Plasmids of incompatibility group P (IncP) are capable of replication and stable inheritance in a wide variety of gram-negative bacteria. Three determinants of IncP plasmids are components of an active partition locus that is predicted to function in the segregation of plasmid copies to daughter cells. These determinants are incC, which codes for a member of the ParA family of partition ATPases; korB, which specifies a DNA-binding protein that also functions as a global transcriptional repressor; and O_B, the DNA target for KorB, which occurs at multiple locations on IncP plasmids. To determine the importance and host range of the IncC/KorB partition system in the maintenance of IncP plasmids, we constructed an in-frame deletion of incC in the otherwise intact 60-kb IncPα plasmid R995. R995ΔincC was found to be highly unstable in Escherichia coli, Pseudomonas aeruginosa, Pseudomonas putida, Agrobacterium tumefaciens, and Acinetobacter calcoaceticus, whereas wild-type R995 is stable in all these hosts. In addition, R995ΔincC could not be established in Actinobacillus actinomycetemcomitans. trans-Complementation analysis showed that the coding region for IncC2 polypeptide, which is expressed from an internal translational start within the incC gene, was sufficient to restore stable maintenance to wild-type levels. The results show that the IncC/KorB active partition system of IncP plasmids is remarkably proficient for stable maintenance in diverse bacteria.

Active partition of bacterial plasmids and chromosomes into newly forming daughter cells is the functional equivalent of mitosis in eukaryotes (10, 14, 16, 19, 29). Early studies on plasmid maintenance and plasmid-plasmid incompatibility led to the identification of genetic loci for active partition (2, 27, 31-33). From sequence analysis, such loci are now known to be widespread among plasmids and bacterial chromosomes (12, 18, 51). The prototypical active partition locus consists of an autoregulated operon of two genes and a cis-acting DNA element functionally analogous to a chromosomal centromere. The genes specify an ATPase and a DNA-binding protein specific for the cis-acting element (3, 12). The partition locus constitutes a functional cassette sufficient to stabilize heterologous, unstable plasmids (1, 11, 27, 33). In a widely accepted model for active partition, replicated DNA molecules are paired in the form of nucleoprotein complexes containing the partition ATPase and the site-specific DNA-binding protein. The paired complexes are proposed to interact with a host DNA segregation apparatus at midcell, which facilitates the separation of the molecules and their translocation towards opposite poles of the cell (4, 21). The nucleoprotein partition complexes of plasmids P1, F, and R1 are understood in considerable molecular detail (8, 17, 21, 25, 37, 44). Additional critical support for the model has emerged from remarkable fluorescence microscopy studies of bacteria showing specific localization and migration of both plasmid and chromosomal DNA (14, 16, 19, 20, 36, 48).

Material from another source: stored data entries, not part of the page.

/-- Lane assignment, cell slots, shapers, timed launches, saturation and the die-to-die links. (03_cells_and_links.md R102,
06_switching_path.md R197, 06_switching_path.md R211, 06_switching_path.md R213, 07_buffers_and_congestion.md R243,
08_scheduling_and_shaping.md R252, 08_scheduling_and_shaping.md R256, 08_scheduling_and_shaping.md R264, 08_scheduling_and_shaping.md
R265, 08_scheduling_and_shaping.md R266) -/
def Obligations.LanesSendAndDieToDieLinksRecover : Prop :=
  ∀ (s : State),
    (∀ d : Fin 32, (s.chip.isolated d = true → exec (.laneAssign d) s = .next (s.after s.chip)) ∧
      (s.chip.planeRuns d = true → s.chip.isolated d = false → s.chip.dieRuns d = true → exec (.laneAssign d) s = .next (s.after
        (((List.range 64).filter (fun p => s.chip.startsPort d p)).foldl (fun c p => c.assignPort d p) s.chip)))) ∧
    (∀ l : Fin 2048, s.chip.darkChip = false → s.chip.planeRuns (laneDie l) = true → s.chip.transmits l = true → s.chip.laneState l = LS.active →
      (∀ m t, (s.chip.lane l).lcOut = m :: t → (s.chip.lane l).txLc < 2 → exec (.laneCellSlot l) s = .next (s.after ((s.chip.sendLc l m t).slotPass l))) ∧
      ((s.chip.lane l).lcOut = [] → (s.chip.lane l).launch = none →
        (∀ k, s.chip.strictReady l = some k → exec (.laneCellSlot l) s = .next (s.after ((s.chip.sendStaged l k).slotPass l))) ∧
        (∀ k v, s.chip.strictReady l = none → s.chip.wfqReady l = some (k, v) → exec (.laneCellSlot l) s = .next (s.after
          (((s.chip.sendStaged l k).modSw (fun w => { w with wfqV := sset w.wfqV l v })).slotPass l))) ∧
        (s.chip.strictReady l = none → s.chip.wfqReady l = none → exec (.laneCellSlot l) s = .next (s.after
          ((s.chip.modLane l (fun y => { y with lastTx := none })).slotPass l))))) ∧
    (∀ (d : Fin 32) (p : Fin 64) (i : Fin 9), (s.chip.shaped d p i = false → exec (.shaperRefill d p i) s = .next (s.after s.chip)) ∧
      (s.chip.shaped d p i = true → s.chip.pw.clkHalf = false → exec (.shaperRefill d p i) s = .next (s.after (s.chip.setTokens d p i
        (min (s.chip.tokens d p i + (s.chip.get (R.SCH_SHP_RATE d p i) F.SCH_SHP_RATE_RATE * 2 ^ 24 / 5000 : Nat)) (s.chip.burst d p i))))) ∧
      (s.chip.shaped d p i = true → s.chip.pw.clkHalf = true → exec (.shaperRefill d p i) s = .next (s.after (s.chip.setTokens d p i
        (min (s.chip.tokens d p i + (s.chip.get (R.SCH_SHP_RATE d p i) F.SCH_SHP_RATE_RATE * 2 ^ 24 * 2 / 5000 : Nat)) (s.chip.burst d p i)))))) ∧
    (∀ (d : Fin 32) (i : Fin 256), (SMap.get (fun _ => none) s.chip.bells (d * 256 + i) = none → exec (.launchPrepare d i) s = .next (s.after s.chip)) ∧
      (∀ b, SMap.get (fun _ => none) s.chip.bells (d * 256 + i) = some b →
        (b.action ≠ 1 → exec (.launchPrepare d i) s = .next (s.after s.chip)) ∧
        (∀ e t l, b.action = 1 → s.chip.queueHeld d (b.arg % 64) (b.arg / 64 % 8) = true → s.chip.pq d (b.arg % 64) (b.arg / 64 % 8) = e :: t →
          s.chip.launchLane d (b.arg % 64) (b.arg / 64 % 8) = some l → exec (.launchPrepare d i) s = .next (s.after
            ((s.chip.setPq d (b.arg % 64) (b.arg / 64 % 8) t).modLane l (fun x => { x with launch := some ⟨e.buf, e.ts, b.arg % 64, b.arg / 64 % 8, b.time, if b.ts then some (2 * 65536 + b.tag) else none, i, false, false⟩ })))))) ∧
    (∀ (d : Fin 32) (p : Fin 64) (k : Fin 8), (SMap.get (fun _ => none) s.chip.sw.late (pqKey d p k) = none → exec (.lateLaunch d p k) s = .next (s.after s.chip)) ∧
      (∀ x e t l, SMap.get (fun _ => none) s.chip.sw.late (pqKey d p k) = some x → s.chip.pq d p k = e :: t → s.chip.launchLane d p k = some l →
        exec (.lateLaunch d p k) s = .next (s.after (((s.chip.setPq d p k t).modLane l (fun y => { y with launch := some { x with buf := e.buf, own := e.ts } })).modSw
          (fun w => { w with late := SMap.set (fun _ => none) w.late (pqKey d p k) none }))))) ∧
    (∀ (w : Fin 5) (d : Fin 40) (u : Fin 64) (enter : Bool) (us : Nat), satUnit w d u = true → let key := (w.val * 64 + d) * 64 + u
      (sget s.chip.sw.satSince key = enter.toNat → exec (.levelSatDwell w d u enter us) s = .next (s.after s.chip)) ∧
      (sget s.chip.sw.satSince key = (!enter).toNat → s.chip.planeRuns d = true → s.chip.saturated w d u enter = enter →
        ∃ detail, detail % 2 ^ 8 = (if enter then 1 else 2) ∧ exec (.levelSatDwell w d u enter us) s = .next (s.after
          ((s.chip.post d 0x02 (if enter then 1 else 0) d (if w.val = 1 then 1 else if w.val = 2 then 2 else 3)
            (if w.val = 1 then u / 8 else if w.val = 2 then u else 0) (if w.val = 1 then u else 0) detail).modSw
            (fun x => { x with satSince := sset x.satSince key enter.toNat }))))) ∧
    (∀ (d : Fin 32) (k : Fin 8) (up : Bool), let key := (d.val * 8 + k.val) * 2 + up.toNat; let a := replayReg d k up
      s.chip.d2dDown d k = false → s.chip.isolated d = false → s.chip.isolated (32 + k) = false → sget s.chip.sw.d2dWindow key = s.chip.now / tuMs + 1 →
      (let n := sget s.chip.sw.slotReplays key + 1
       let c (m : Nat) := ((s.chip.incSat a F.PRT_D2D_REPLAY_TOTAL 1).incSat a F.PRT_D2D_REPLAY_WINDOW 1).modSw (fun w => { w with slotReplays := sset w.slotReplays key m })
       exec (.d2dBeatUncorrectable d k up false) s = .next (s.after (c 1)) ∧
       (n ≤ 8 → exec (.d2dBeatUncorrectable d k up true) s = .next (s.after (c n))) ∧
       (8 < n → exec (.d2dBeatUncorrectable d k up true) s = .next (s.after ((c n).linkDown d k))))) ∧
    (∀ (d : Fin 32) (k : Fin 8) (up : Bool),
      (s.chip.get (replayReg d k up) F.PRT_D2D_REPLAY_WINDOW ≤ 1024 → exec (.d2dReplayLimit d k up) s = .next (s.after s.chip)) ∧
      (1024 < s.chip.get (replayReg d k up) F.PRT_D2D_REPLAY_WINDOW → exec (.d2dReplayLimit d k up) s = .next (s.after (s.chip.linkDown d k))) ∧
      (s.chip.d2dDown d k = false → exec (.d2dRetrainDone d k) s = .next (s.after s.chip)) ∧
      (s.calm = true → s.chip.d2dDown d k = true → ∃ t, exec (.d2dRetrainDone d k) s = .next t ∧ t.chip.d2dDown d k = false ∧ ∀ j : Fin 8, j ≠ k → t.chip.d2dDown d j = s.chip.d2dDown d j))

/-- The six table operations of TBL_OP. (09_tables_and_learning.md R270, 09_tables_and_learning.md R271, 09_tables_and_learning.md R274,
09_tables_and_learning.md R276) -/
def Obligations.TableOperations : Prop :=
  ∀ (s : State),
    (∀ d : Fin 32, (s.chip.get (R.TBL_OP d) F.TBL_OP_OP ≠ 0 → exec (.tblNone d) s = .next (s.after s.chip)) ∧
      (s.chip.get (R.TBL_OP d) F.TBL_OP_OP = 0 → exec (.tblNone d) s = .next (s.after
        ((s.chip.set (R.TBL_OP_STAT d) F.TBL_OP_STAT_STATUS 0).setBoth (R.TBL_OP d) F.TBL_OP_OP 0)))) ∧
    (∀ d : Fin 32, (s.chip.get (R.TBL_OP d) F.TBL_OP_OP ≠ 1 → exec (.tblWrite d) s = .next (s.after s.chip)) ∧
      (s.chip.get (R.TBL_OP d) F.TBL_OP_OP = 1 → exec (.tblWrite d) s = .next (s.after
        (((s.chip.setLeaf d (s.chip.get (R.TBL_OP d) F.TBL_OP_INDEX) (BitVec.ofNat 128 ((s.chip.rd (R.TBL_DATA d 0)).toNat % 2 ^ 13))).wr
          (R.TBL_OP_STAT d) (BitVec.ofNat 32 (2 * 2 ^ 4))).setBoth (R.TBL_OP d) F.TBL_OP_OP 0)))) ∧
    (∀ d : Fin 32, (s.chip.get (R.TBL_OP d) F.TBL_OP_OP ≠ 2 → exec (.tblInsert d) s = .next (s.after s.chip)) ∧
      (s.chip.get (R.TBL_OP d) F.TBL_OP_OP = 2 → s.chip.tblTable d = 1 →
        let r := s.chip.flowInsert d (BitVec.ofNat 128 (s.chip.tblData d % 2 ^ 102 / 2 ^ 43 * 2 ^ 43 + s.chip.tblKey d))
        let c := if r.1.1.status = 3 then r.2.tblRes d r.1.2.toNat else r.2
        exec (.tblInsert d) s = .next (s.after ((c.tblStat d r.1.1.status r.1.1.idx false).setBoth (R.TBL_OP d) F.TBL_OP_OP 0))) ∧
      (s.chip.get (R.TBL_OP d) F.TBL_OP_OP = 2 → s.chip.tblTable d ≠ 1 →
        let r := s.chip.mcInsert d (BitVec.ofNat 256 (s.chip.tblData d % 2 ^ 137 / 2 ^ 20 * 2 ^ 20 + s.chip.tblKey d))
        let c := if r.1.1.status = 3 then r.2.tblRes d r.1.2.toNat else r.2
        exec (.tblInsert d) s = .next (s.after ((c.tblStat d r.1.1.status r.1.1.idx false).setBoth (R.TBL_OP d) F.TBL_OP_OP 0)))) ∧
    (∀ d : Fin 32, (s.chip.get (R.TBL_OP d) F.TBL_OP_OP ≠ 3 → exec (.tblDelete d) s = .next (s.after s.chip)) ∧
      (s.chip.get (R.TBL_OP d) F.TBL_OP_OP = 3 → s.chip.tblTable d = 1 →
        (∀ i c, s.chip.flowLookup d (s.chip.tblKey d) = (some i, c) → exec (.tblDelete d) s = .next (s.after
          ((((c.setFlow d i 0).countTables d).tblStat d 0 (some i) false).setBoth (R.TBL_OP d) F.TBL_OP_OP 0))) ∧
        (∀ c, s.chip.flowLookup d (s.chip.tblKey d) = (none, c) → exec (.tblDelete d) s = .next (s.after
          ((c.tblStat d 1 none false).setBoth (R.TBL_OP d) F.TBL_OP_OP 0)))) ∧
      (s.chip.get (R.TBL_OP d) F.TBL_OP_OP = 3 → s.chip.tblTable d ≠ 1 →
        (∀ i, s.chip.mcFind d (s.chip.tblKey d) = some i → exec (.tblDelete d) s = .next (s.after
          ((((s.chip.setMc d i 0).countTables d).tblStat d 0 (some i) false).setBoth (R.TBL_OP d) F.TBL_OP_OP 0))) ∧
        (s.chip.mcFind d (s.chip.tblKey d) = none → exec (.tblDelete d) s = .next (s.after
          ((s.chip.tblStat d 1 none false).setBoth (R.TBL_OP d) F.TBL_OP_OP 0))))) ∧
    (∀ d : Fin 32, (s.chip.get (R.TBL_OP d) F.TBL_OP_OP ≠ 4 → exec (.tblRead d) s = .next (s.after s.chip)) ∧
      (s.chip.get (R.TBL_OP d) F.TBL_OP_OP = 4 → s.chip.tblTable d = 0 → exec (.tblRead d) s = .next (s.after
        (((s.chip.tblRes d (s.chip.leafEnt d (s.chip.get (R.TBL_OP d) F.TBL_OP_INDEX)).toNat).tblStat d 0 none true).setBoth (R.TBL_OP d) F.TBL_OP_OP 0))) ∧
      (s.chip.get (R.TBL_OP d) F.TBL_OP_OP = 4 → s.chip.tblTable d = 1 →
        (∀ i c, s.chip.flowLookup d (s.chip.tblKey d) = (some i, c) → exec (.tblRead d) s = .next (s.after
          (((c.tblRes d (c.flowEnt d i).toNat).tblStat d 0 (some i) false).setBoth (R.TBL_OP d) F.TBL_OP_OP 0))) ∧
        (∀ c, s.chip.flowLookup d (s.chip.tblKey d) = (none, c) → exec (.tblRead d) s = .next (s.after
          ((c.tblStat d 1 none false).setBoth (R.TBL_OP d) F.TBL_OP_OP 0)))) ∧
      (s.chip.get (R.TBL_OP d) F.TBL_OP_OP = 4 → 2 ≤ s.chip.tblTable d →
        (∀ i, s.chip.mcFind d (s.chip.tblKey d) = some i → exec (.tblRead d) s = .next (s.after
          (((s.chip.tblRes d (s.chip.mcEnt d i).toNat).tblStat d 0 (some i) false).setBoth (R.TBL_OP d) F.TBL_OP_OP 0))) ∧
        (s.chip.mcFind d (s.chip.tblKey d) = none → exec (.tblRead d) s = .next (s.after
          ((s.chip.tblStat d 1 none false).setBoth (R.TBL_OP d) F.TBL_OP_OP 0))))) ∧
    (∀ d : Fin 32, (s.chip.get (R.TBL_OP d) F.TBL_OP_OP ≠ 5 → exec (.tblClear d) s = .next (s.after s.chip)) ∧
      (s.calm = true → s.chip.get (R.TBL_OP d) F.TBL_OP_OP = 5 → ∃ t, exec (.tblClear d) s = .next t ∧
        (∀ e, e ∈ t.chip.tb.flow ↔ e ∈ s.chip.tb.flow ∧ ¬ (e.1 / 2 ^ 20 = d.val ∧ bitsOf e.2 101 1 = 0)) ∧
        t.chip.tb.mc = s.chip.tb.mc ∧ t.chip.tb.leaf = s.chip.tb.leaf ∧ t.chip.get (R.TBL_OP d) F.TBL_OP_OP = 0))

/-- Table scrubs, leak audits and HBM scrubs. (07_buffers_and_congestion.md R239, 07_buffers_and_congestion.md R240,
07_buffers_and_congestion.md R241, 09_tables_and_learning.md R277, 17_maintenance_and_counters.md R482) -/
def Obligations.ScrubsAndAuditsRun : Prop :=
  ∀ (s : State),
    (∀ d : Fin 32, ((s.chip.hasEntry d isTableScrub).isSome = true → exec (.tableScrubDue d) s = .next (s.after s.chip)) ∧
      (s.chip.hasEntry d isTableScrub = none → exec (.tableScrubDue d) s = .next (s.after (s.chip.ledgerRequest d .tableScrub)))) ∧
    (∀ (d : Fin 32) (corr : Nat) (bad : List (Nat × Nat)), bad.all (fun e => decide (e.1 < 3) && decide (e.2 < 2 ^ 20)) = true →
      (s.chip.running d isTableScrub = false → exec (.tableScrubDone d corr bad) s = .next (s.after s.chip)) ∧
      (let c1 := bad.foldl (fun c x => c.tableEntryBad d x.1 x.2) (s.chip.incSat (R.TBL_SCRUB_STAT d) F.TBL_SCRUB_STAT_CORR corr)
       let c2 := (listedIdx c1.tb.flow d).foldl (fun c i => c.scrubFlow d i) c1
       let c3 := (listedIdx c2.tb.mc d).foldl (fun c i => c.scrubMc d i) c2
       s.chip.running d isTableScrub = true → exec (.tableScrubDone d corr bad) s = .next (s.after ((c3.countTables d).activityEnd d isTableScrub 0 corr)))) ∧
    (∀ (d : Fin 40) (p : Fin 9), poolOf d p = true → ((s.chip.hasEntry d (isAudit p)).isSome = true → exec (.leakAuditDue d p) s = .next (s.after s.chip)) ∧
      (s.chip.hasEntry d (isAudit p) = none → exec (.leakAuditDue d p) s = .next (s.after (s.chip.ledgerRequest d (.audit p))))) ∧
    (∀ (d : Fin 40) (p : Fin 9) (bad : Bool), poolOf d p = true → (s.chip.running d (isAudit p) = false → exec (.leakAuditDone d p bad) s = .next (s.after s.chip)) ∧
      (s.chip.running d (isAudit p) = true → p.val < 8 → exec (.leakAuditDone d p true) s = .next (s.after (s.chip.fbDue ⟨2, d, p, 0x07⟩)) ∧
        (let c1 := (s.chip.leaked d p).foldl (fun c n => c.reclaim d p n) s.chip
         let c2 := ((c1.incSat (R.BUF_AUDIT_STAT d) F.BUF_AUDIT_STAT_LEAKS (s.chip.leaked d p).length).set (R.BUF_AUDIT_STAT d) F.BUF_AUDIT_STAT_LAST p).incWrap
           (R.BUF_AUDIT_STAT d) F.BUF_AUDIT_STAT_RUNS 1
         d.val < 32 → exec (.leakAuditDone d p false) s = .next (s.after
           ((c2.setPool d p { c2.pool d p with auditing := false }).activityEnd d (isAudit p) 0 (s.chip.leaked d p).length))))) ∧
    (∀ (k : Fin 8) (st : Fin 2), (s.chip.flag (R.FLT_LDG_CFG (32 + k)) F.FLT_LDG_CFG_HSC_ENABLE = false → exec (.hbmScrubDue k st) s = .next (s.after s.chip)) ∧
      (s.chip.flag (R.FLT_LDG_CFG (32 + k)) F.FLT_LDG_CFG_HSC_ENABLE = true → s.chip.hasEntry (32 + k) (isHbmScrub st) = none →
        exec (.hbmScrubDue k st) s = .next (s.after (s.chip.ledgerRequest (32 + k) (.hbmScrub st)))) ∧
      (∀ (corr : Nat) (bad : List HbmBad), bad.all (·.wf) = true →
        (s.chip.running (32 + k) (isHbmScrub st) = false → exec (.hbmScrubDone k st corr bad) s = .next (s.after s.chip)) ∧
        (s.chip.running (32 + k) (isHbmScrub st) = true → exec (.hbmScrubDone k st corr bad) s = .next (s.after
          ((bad.foldl (fun c w => c.hbmWord k w) (s.chip.incSat (R.FLT_HSC_STAT (32 + k)) F.FLT_HSC_STAT_CORR corr)).activityEnd (32 + k) (isHbmScrub st) 0 corr)))))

However, virtually nothing is known about the identity of the bacterial segregation apparatus or the specific events following the formation of nucleoprotein complexes.

The mechanism for ensuring the segregation of DNA in dividing bacterial cells promises to be especially interesting for the remarkable broad-host-range plasmids of incompatibility group P (IncP). These plasmids are stably maintained as autonomously replicating elements in a wide spectrum of gram-negative bacteria (9, 34). To understand how IncP plasmids are able to persist in markedly different bacterial hosts, it will be necessary to identify their strategies for stable inheritance and to learn how these systems interact productively with different hosts. From studies on the 60,099-bp IncPα plasmid RK2 (35), it is clear that stable plasmid maintenance in diverse hosts is not simply a function of replication control and that other plasmid determinants are required (42). Several stabilization loci have been identified thus far, including the parCBA operon, which specifies a multimer resolution system that maintains the normal plasmid copy number by reducing plasmid multimers to monomers (13, 38); the parDE operon, which encodes a plasmid addiction system that is toxic to plasmidless segregants (22, 39); and the kilE locus, which specifically stabilizes RK2 in Pseudomonas aeruginosa by an as yet unknown mechanism (50). In addition, RK2 encodes an active partition system with strong similarities to, but also notable differences from, partition systems common among other plasmids (30, 41). However, the significance of this partition system to the maintenance and host range of IncP plasmids has not been addressed.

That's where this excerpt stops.